Reference detailed documentation in the [references/](references/) folder:
- [strategies.md](references/strategies.md) - Detailed strategy implementations
- [implementation.md](references/implementation.md) - Complete implementation guidelines
- [evaluation.md](references/evaluation.md) - Performance evaluation framework
- [tools.md](references/tools.md) - Recommended libraries and frameworks
- [research.md](references/research.md) - Key research papers and findings
- [advanced-strategies.md](references/advanced-strategies.md) - 11 comprehensive chunking methods
- [semantic-methods.md](references/semantic-methods.md) - Semantic and contextual approaches
- [visualization-tools.md](references/visualization-tools.md) - Evaluation and visualization tools

Overview

This skill provides optimized chunking strategies for Retrieval-Augmented Generation (RAG) systems and document processing pipelines. It helps break large, multi-format documents into semantically meaningful segments that preserve context and improve retrieval quality. Use it to design chunking pipelines tailored to embedding models, vector databases, and search workloads.

How this skill works

The skill inspects document structure, content types, and information density, then recommends a chunking strategy and parameters (size, overlap, separators, similarity thresholds). It supports fixed-size, recursive character, structure-aware, semantic, and advanced methods like late chunking and contextual retrieval.
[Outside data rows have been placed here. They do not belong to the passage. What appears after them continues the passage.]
/-- R76, the other direction: bytes that decode to an entry are exactly the bytes of that entry and the rest; and they are
rejected only where the length in byte 1 runs past their end. -/
def Obligations.EntryBytesAreRecovered : Prop :=
  (∀ (c : Config) (bytes rest : List Byte) (i : Instr),
      decode c .step bytes = .ok (i, rest) → bytes = encode c i ++ rest ∧ i.lenOk = true)
    ∧ (∀ (c : Config) (cmd len : Byte) (rest : List Byte),
      (∃ x, decode c .step (cmd :: len :: rest) = .ok x) ↔ len.toNat ≤ rest.length)

/-! ## The Script ROM and the script checks -/

/-- R51: the ROM of a script holds step `i` at `base_i`: its cmd byte, its len byte, then its data bytes in source order.
`base_0` is 0, each entry follows the one before with no padding, `SCRIPT_BYTES` is the end of the last, and there is
nothing after it. -/
def Obligations.RomHoldsTheScriptImage : Prop :=
  ∀ c : Config,
    (∀ (i : Nat) (st : ScriptStep), c.script[i]? = some st → st.data.length ≤ 255 →
      (romOf c).read (c.stepBase i) = some st.cmd
        ∧ (∃ len : Byte, (romOf c).read (c.stepBase i + 1) = some len ∧ len.toNat = st.data.length)
        ∧ (∀ k, k < st.data.length → (romOf c).read (c.stepBase i + 2 + k) = st.data[k]?)
        ∧ c.stepBase (i + 1) = c.stepBase i + 2 + st.data.length)
      ∧ c.stepBase 0 = 0 ∧ c.stepBase c.nSteps = c.scriptBytes
      ∧ (∀ a, c.scriptBytes ≤ a → (romOf c).read a = none)

/-- R52, R56: exactly the addresses below `SCRIPT_BYTES` are mapped, each holding its byte of the image; the cells are in
canonical form. -/
def Obligations.RomIsMappedBelowScriptBytes : Prop :=
  ∀ c : Config, c.valid = true →
    (∀ a : Nat, (romOf c).read a = (scriptImage c.script)[a]?)
      ∧ (∀ a : Nat, ((romOf c).read a).isSome = true ↔ a < c.scriptBytes) ∧ (romOf c).wf = true

/-- 42_register_script.md section 2 (R160 to R167): a configuration is valid exactly when its parameters are in range
(R6), the bounds of R160 hold, the constraints of R167 hold, and its script has the framed shape. A block is built from
valid configurations only (R9). -/
def Obligations.ValidScriptsHaveTheFramedShape : Prop :=
  (∀ c : Config, c.valid = true ↔
    (30 ≤ c.tRstMs ∧ c.tRstMs ≤ 119 ∧ 1 ≤ c.errW)
      ∧ (c.nSteps ≤ 255 ∧ c.scriptBytes ≤ 65535 ∧ ∀ st ∈ c.script, st.data.length ≤ 255)
      ∧ (c.bank0Sel ≠ c.bank1Sel ∧ c.bank0Sel ≠ 0x00#8 ∧ c.bank1Sel ≠ 0x00#8
        ∧ c.colmodCmd ≠ c.bankselCmd ∧ c.disponCmd ≠ c.bankselCmd)
      ∧ ∃ B0 B1 : List ScriptStep,
        (∀ st ∈ B0 ++ B1, st.cmd ≠ c.bankselCmd)
          ∧ c.script = [c.bankStep c.bank0Sel] ++ B0 ++ [c.bankStep c.bank1Sel] ++ B1
            ++ [c.bankStep 0x00#8, ⟨c.colmodCmd, [c.colmodArg]⟩, ⟨c.disponCmd, []⟩])
    ∧ ∀ c : Config, (Config.buildFrom c).map ValidConfig.val = if c.valid = true then some c else none

/-! ## Reset, STATUS and the mode registers -/

/-- R250: what block reset leaves in every field the spec names, in STATUS and at the ports, for a block built with `c`.
(`ctl_known` is false by R33; the three lists are the model's own fields, log 1 and log 3, and are not claimed here.) -/
def Obligations.ResetValues : Prop :=
  ∀ c : Config,
    let s := State.resetWith c
    s.cfg = c ∧ s.lc = .unprepared ∧ s.seq = 0x0#4 ∧ s.stepIdx = 0#8 ∧ s.romPtr = 0#16 ∧ s.curLen = 0#8
      ∧ s.byteIdx = 0#8 ∧ s.delayCnt = 0#8 ∧ s.rstAssert = false ∧ s.lastStatus = 0b000#3 ∧ s.busWord = 0x000#9
      ∧ s.status = 0x0000#16 ∧ (∀ a, s.modeData a = modeRead c a)
      ∧ (∀ a, s.scriptRead a = (scriptImage c.script)[a]?)
      ∧ s.reqReady = true ∧ s.busValid = false ∧ s.pwrValid = false ∧ s.rstOut = false ∧ s.rspValid = false

/-- R251, R252: block reset, in any state and in the middle of any operation, sets every field to its reset value and emits
nothing; no response is given, and neither `bus_valid` nor `pwr_valid` is left. The parameters and the ROM stay, and so do
the other inputs and the trace (log 12). -/
def Obligations.BlockResetAbandonsTheOperation : Prop :=
  ∀ (s : State) (rest : List Event), s.Sees .blockReset rest →
    ∃ t, step s = .next t
      ∧ t = { cfg := s.cfg, rom := s.rom, lc := .unprepared, seq := 0x0#4, stepIdx := 0#8, romPtr := 0#16, curLen := 0#8,
              byteIdx := 0#8, delayCnt := 0#8, rstAssert := false, lastStatus := 0b000#3, busWord := 0x000#9,
              ctlKnown := false, inbox := rest, outs := [], trace := s.trace }
      ∧ t.rspValid = false ∧ t.busValid = false ∧ t.pwrValid = false

/-- R28: the fields of STATUS and its reset value; and the port outputs that follow from the state (R35 to R39). -/
def Obligations.StatusAndPortOutputs : Prop :=
  (∀ s : State,
    s.status.extractLsb' 0 2 = (match s.lc with
        | .unprepared => 0b00#2
        | .prepared => 0b01#2
        | .enabled => 0b10#2
        | .disabled => 0b11#2)
      ∧ (s.status.getLsbD 2 = true ↔ s.seq ≠ 0x0#4)
      ∧ s.status.extractLsb' 3 3 = s.lastStatus
      ∧ s.status.getLsbD 6 = s.rstAssert
      ∧ s.status.extractLsb' 7 9 = 0#9)
    ∧ (∀ c : Config, (State.resetWith c).status = 0x0000#16)
    ∧ ∀ s : State,
      (s.reqReady = true ↔ s.seq = 0x0#4)
        ∧ (s.busValid = true ↔ s.seq = 0x5#4 ∨ s.seq = 0x7#4 ∨ s.seq = 0x8#4)
        ∧ (s.pwrValid = true ↔ s.seq = 0x1#4 ∨ s.seq = 0xA#4)
        ∧ (s.pwrOn = true ↔ s.seq = 0x1#4)
        ∧ s.rstOut = s.rstAssert
        ∧ (s.rspValid = true ↔ ∃ st e n, OutEvent.respond st e n ∈ s.outs)

/-- R30: the sixteen mode registers, in every state, and that no step changes one. -/
def Obligations.ModeRegisterValues : Prop :=
  (∀ s : State,
    [0x0#4, 0x1#4, 0x2#4, 0x3#4, 0x4#4, 0x5#4, 0x6#4, 0x7#4, 0x8#4, 0x9#4, 0xA#4, 0xB#4, 0xC#4, 0xD#4, 0xE#4,
        0xF#4].map s.modeData
      = [0x3918#16, 0x01E0#16, 0x0200#16, 0x020B#16, 0x020D#16, 0x0320#16, 0x0356#16, 0x037F#16, 0x03A0#16, 0x0034#16,
        0x0056#16, s.cfg.modeBusFormat, 0x0001#16, 0x0003#16, s.cfg.modeSyncFlags, 0x0001#16])
    ∧ ∀ (s t : State) (a : ModeAddr), step s = .next t → t.modeData a = s.modeData a

/-! ## The host operations -/

/-- R182: PREPARE in `IDLE`. From `Unprepared` it requests power-enable and waits in `P_PWR`; from any other lifecycle
state it is refused with SEQ_ERR and no other effect (R180). -/
def Obligations.PrepareRequestsPower : Prop :=
  ∀ s : State, s.seq = 0x0#4 →
    (s.lc = .unprepared →
      exec .prepare s = .next { s with
        seq := 0x1#4
        outs := s.outs ++ [OutEvent.pwrReq true]
        trace := s.trace ++ [OutEvent.pwrReq true] })
      ∧ (s.lc ≠ .unprepared → exec .prepare s = .next (s.answered 0b011#3 0 0b00#2))

/-- R188: ENABLE, op 0b010, in `IDLE`: legal in `Prepared` and `Disabled`, SEQ_ERR in the others, no collaborator. -/
def Obligations.EnableIsAnsweredAtOnce : Prop :=
  decodeHostCode 0b010#3 = .enable ∧
    ∀ s : State, s.seq = 0x0#4 →
      (s.lc = .prepared ∨ s.lc = .disabled →
        exec .enable s = .next ({ s with lc := .enabled }.answered 0b000#3 0 0b00#2))
        ∧ (s.lc = .unprepared ∨ s.lc = .enabled → exec .enable s = .next (s.answered 0b011#3 0 0b00#2))

/-- R189: DISABLE, op 0b011, in `IDLE`: legal in `Enabled`, SEQ_ERR in the others, no collaborator. -/
def Obligations.DisableIsAnsweredAtOnce : Prop :=
  decodeHostCode 0b011#3 = .disable ∧
    ∀ s : State, s.seq = 0x0#4 →
      (s.lc = .enabled → exec .disable s = .next ({ s with lc := .disabled }.answered 0b000#3 0 0b00#2))
        ∧ (s.lc ≠ .enabled → exec .disable s = .next (s.answered 0b011#3 0 0b00#2))

/-- R191 with R190's legal states: UNPREPARE in `IDLE` requests power-disable and waits in `U_PWR`; in `Enabled` it is
refused with SEQ_ERR. Neither `lc` nor the reset line changes, and no bus word is sent. -/
def Obligations.UnprepareRequestsPowerOff : Prop :=
  ∀ s : State, s.seq = 0x0#4 →
    (s.lc ≠ .enabled →
      exec .unprepare s = .next { s with
        seq := 0xA#4
        outs := s.outs ++ [OutEvent.pwrReq false]
        trace := s.trace ++ [OutEvent.pwrReq false] })
      ∧ (s.lc = .enabled → exec .unprepare s = .next (s.answered 0b011#3 0 0b00#2))

/-- R193: GET_MODES, op 0b101, in `IDLE` and in every lifecycle state: OK with a mode count of 1, and nothing else; the
descriptor reads as before. In every state, whatever runs, it reads HTOTAL as 0x020D, MODE_TYPE as 0x0003 and NMODES as 1,
and what it reads depends on the configuration alone. -/
def Obligations.GetModesAnswersOneMode : Prop :=
  decodeHostCode 0b101#3 = .getModes ∧
    (∀ s : State, s.seq = 0x0#4 →
      ∃ t, exec .getModes s = .next t ∧ t = s.answered 0b000#3 0 0b01#2 ∧ ∀ a, t.modeData a = s.modeData a)
    ∧ ∀ s : State, s.modeData 0x4#4 = 0x020D#16 ∧ s.modeData 0xD#4 = 0x0003#16 ∧ s.modeData 0xF#4 = 0x0001#16
      ∧ ∀ t : State, t.cfg = s.cfg → ∀ a, t.modeData a = s.modeData a

/-- R74: each reserved code in `IDLE` is answered ILLEGAL_OP and changes nothing else, in every lifecycle state; no two
codes are the same instruction. -/
def Obligations.ReservedCodesAreAnsweredIllegal : Prop :=
  (decodeHostCode 0b000#3 = .reserved000 ∧ decodeHostCode 0b110#3 = .reserved110
    ∧ decodeHostCode 0b111#3 = .reserved111)
    ∧ (∀ s : State, s.seq = 0x0#4 →
      exec .reserved000 s = .next (s.answered 0b100#3 0 0b00#2)
        ∧ exec .reserved110 s = .next (s.answered 0b100#3 0 0b00#2)
        ∧ exec .reserved111 s = .next (s.answered 0b100#3 0 0b00#2))
    ∧ ∀ a b : HostCode, decodeHostCode a = decodeHostCode b → a = b

/-- A host operation given to the block in a used state other than `IDLE` waits: the request stands first among the inputs
and nothing else changes (R42; that it waits in this list is log 2). -/
def Obligations.HostOperationsWaitWhileBusy : Prop :=
  ∀ (s : State) (op : HostCode), s.seq ≠ 0x0#4 → s.seq.toNat ≤ 0xA →
    exec (decodeHostCode op) s = .next { s with inbox := Event.req op :: s.inbox }

/-- R180, R181: what the step that accepts a request does. A reserved code is answered ILLEGAL_OP and an operation that is
not legal in the present `lc` is answered SEQ_ERR, each with no other effect; a legal one is performed. -/
def Obligations.RequestDecode : Prop :=
  (∀ (lc : Lifecycle) (op : HostOp), legal lc op = true ↔
    (op = .prepare ∧ lc = .unprepared) ∨ (op = .enable ∧ (lc = .prepared ∨ lc = .disabled))
      ∨ (op = .disable ∧ lc = .enabled) ∨ (op = .unprepare ∧ lc ≠ .enabled) ∨ op = .getModes)
    ∧ ∀ (s : State) (op : HostCode) (rest : List Event), s.Sees (.req op) rest →
      (op = 0b000#3 ∨ op = 0b110#3 ∨ op = 0b111#3 →
        step s = .next ((s.taking rest).answered 0b100#3 0 0b00#2))
        ∧ ∀ o : HostOp, op = o.code →
          (legal s.lc o = false → step s = .next ((s.taking rest).answered 0b011#3 0 0b00#2))
            ∧ (legal s.lc o = true → step s = exec (decodeHostCode op) (s.taking rest)
              ∧ ∃ t, step s = .next t ∧ (t.seq = 0x0#4 → t.lastStatus = 0b000#3)
                ∧ (t.seq ≠ 0x0#4 → t.lastStatus = s.lastStatus))

/-! ## A step runs the decoded instruction -/

/-- A step runs the decoded instruction (R40): the step is `exec` of it, in the state with the input taken and no output
emitted yet, and with what the rules write before it.
First clause: a host code at the request port (R35, R180).
Second: an entry in the Script ROM, at the start of the script (R153), after a step with no data and after a last data byte
(R126); its bytes decode to `i`.
Third: a bus word: the sleep-out word (R151), and a data byte of the ROM (R122, R124). -/
def Obligations.StepRunsTheDecodedInstruction : Prop :=
  (∀ (s : State) (op : HostCode) (rest : List Event), s.seq = 0x0#4 → s.inbox = Event.req op :: rest →
    step s = exec (decodeHostCode op) (s.taking rest))
  ∧ (∀ (s : State) (rest : List Event) (i : Instr) (bytes : List Byte), decode s.cfg .step bytes = .ok (i, []) →
    (s.seq = 0x6#4 → s.delayCnt = 1#8 → s.Sees .tick rest → s.rom.readN 0 bytes.length = some bytes →
      step s = exec i { s.taking rest with delayCnt := 0#8, stepIdx := 0#8, romPtr := 0#16 })
    ∧ (s.seq = 0x7#4 → s.curLen = 0#8 → s.Sees (.busDone .ok) rest → (s.stepIdx + 1#8).toNat ≠ s.cfg.nSteps →
      s.rom.readN s.romPtr.toNat bytes.length = some bytes →
      step s = exec i { s.taking rest with stepIdx := s.stepIdx + 1#8 })
    ∧ (s.seq = 0x8#4 → s.byteIdx + 1#8 = s.curLen → s.Sees (.busDone .ok) rest →
      (s.stepIdx + 1#8).toNat ≠ s.cfg.nSteps →
      s.rom.readN (s.romPtr + 1#16).toNat bytes.length = some bytes →
      step s = exec i { s.taking rest with
        romPtr := s.romPtr + 1#16
        byteIdx := s.byteIdx + 1#8
        stepIdx := s.stepIdx + 1#8 }))
  ∧ (∀ (s : State) (rest : List Event) (b : Byte),
    (s.seq = 0x4#4 → s.delayCnt = 1#8 → s.Sees .tick rest →
      step s = exec (decodeBusWord (0b0#1 ++ s.cfg.slpoutCmd)) { s.taking rest with delayCnt := 0#8 })
    ∧ (s.seq = 0x7#4 → s.curLen ≠ 0#8 → s.Sees (.busDone .ok) rest → s.rom.read s.romPtr.toNat = some b →
      step s = exec (decodeBusWord (0b1#1 ++ b)) (s.taking rest))
    ∧ (s.seq = 0x8#4 → s.byteIdx + 1#8 ≠ s.curLen → s.Sees (.busDone .ok) rest →
      s.rom.read (s.romPtr + 1#16).toNat = some b →
      step s = exec (decodeBusWord (0b1#1 ++ b)) { s.taking rest with
        romPtr := s.romPtr + 1#16
        byteIdx := s.byteIdx + 1#8 }))

/-! ## Bus words and script entries -/

/-- R102 with R100 and R101: a bus word is issued in every used state. A Data word waits in `X_DATA`; a Command word waits in
`X_SLP` at the end of the post-reset delay and in `X_CMD` elsewhere (the choice of the caller's state is log 4). -/
def Obligations.BusWordsAreIssued : Prop :=
  ∀ s : State, s.seq.toNat ≤ 0xA →
    (∀ c : Byte, exec (.bwCmd c) s = .next (s.issued (0b0#1 ++ c) (if s.seq = 0x4#4 then 0x5#4 else 0x7#4)))
      ∧ (∀ d : Byte, exec (.bwData d) s = .next (s.issued (0b1#1 ++ d) 0x8#4))

/-- R121 for the three forms of an entry (R76, R77, R79): `begin_step` with the form's cmd and `len` byte, in every used
state. That executing an entry is `begin_step` for it, in a used state in which no rule begins one too, is log 5, the
model's reading. A STEP's `len` byte is its number of data bytes; for an ill-formed STEP of more than 255, which no bytes
decode to, it is that number modulo 256 (log 5). -/
def Obligations.ScriptEntriesBegin : Prop :=
  ∀ s : State, s.seq.toNat ≤ 0xA →
    (∀ (cmd : Byte) (data : List Byte), exec (.step cmd data) s
        = .next ((s.pastHeader (BitVec.ofNat 8 data.length)).issued (0b0#1 ++ cmd) 0x7#4))
      ∧ (∀ cmd : Byte, exec (.cmd cmd) s = .next ((s.pastHeader 0x00#8).issued (0b0#1 ++ cmd) 0x7#4))
      ∧ (∀ idx : Byte, exec (.bank idx) s = .next ((s.pastHeader 0x05#8).issued (0b0#1 ++ s.cfg.bankselCmd) 0x7#4))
It also provides validation, evaluation metrics, and iteration guidance to optimize retrieval precision, recall, and end-to-end RAG accuracy.

When to use it

Building a RAG system that uses embeddings and vector search
Processing large documents (PDFs, codebases, manuals) for indexing
Optimizing low retrieval precision or high latency in existing pipelines
Handling multi-modal content (tables, images, code) requiring special handling
Tuning chunk size and overlap to match an embedding model’s context window

Best practices

Start simple: fixed-size chunks (e.g., 512 tokens) with 10–20% overlap and iterate
Preserve semantic units where possible (sections, functions, table blocks)
Use recursive splitting for hierarchical documents (paragraph → sentence → word)
Apply embedding-based boundary detection for thematic shifts with a clear similarity threshold
Measure retrieval precision/recall and monitor latency and resource usage continuously

Example use cases

Factoid QA: smaller chunks (256 tokens) with higher precision for short answer retrieval
Analytical summarization: larger chunks (512–1024 tokens) to preserve discourse for synthesis
Code search: structure-aware splitting that extracts functions and classes as chunks
Domain-specific docs: semantic chunking to capture topic boundaries across long manuals
Late chunking for long-context embedding models to reduce storage and speed up search

FAQ

How do I choose chunk size and overlap?

Base chunk size on the embedding model context window and typical query length; use 10–20% overlap to preserve boundary context, reduce chunk size for factoid queries and increase for analytical tasks.

When should I use semantic chunking instead of fixed-size?

Use semantic chunking when documents contain thematic shifts or mixed content where fixed boundaries break coherence; expect higher compute cost but improved retrieval relevance.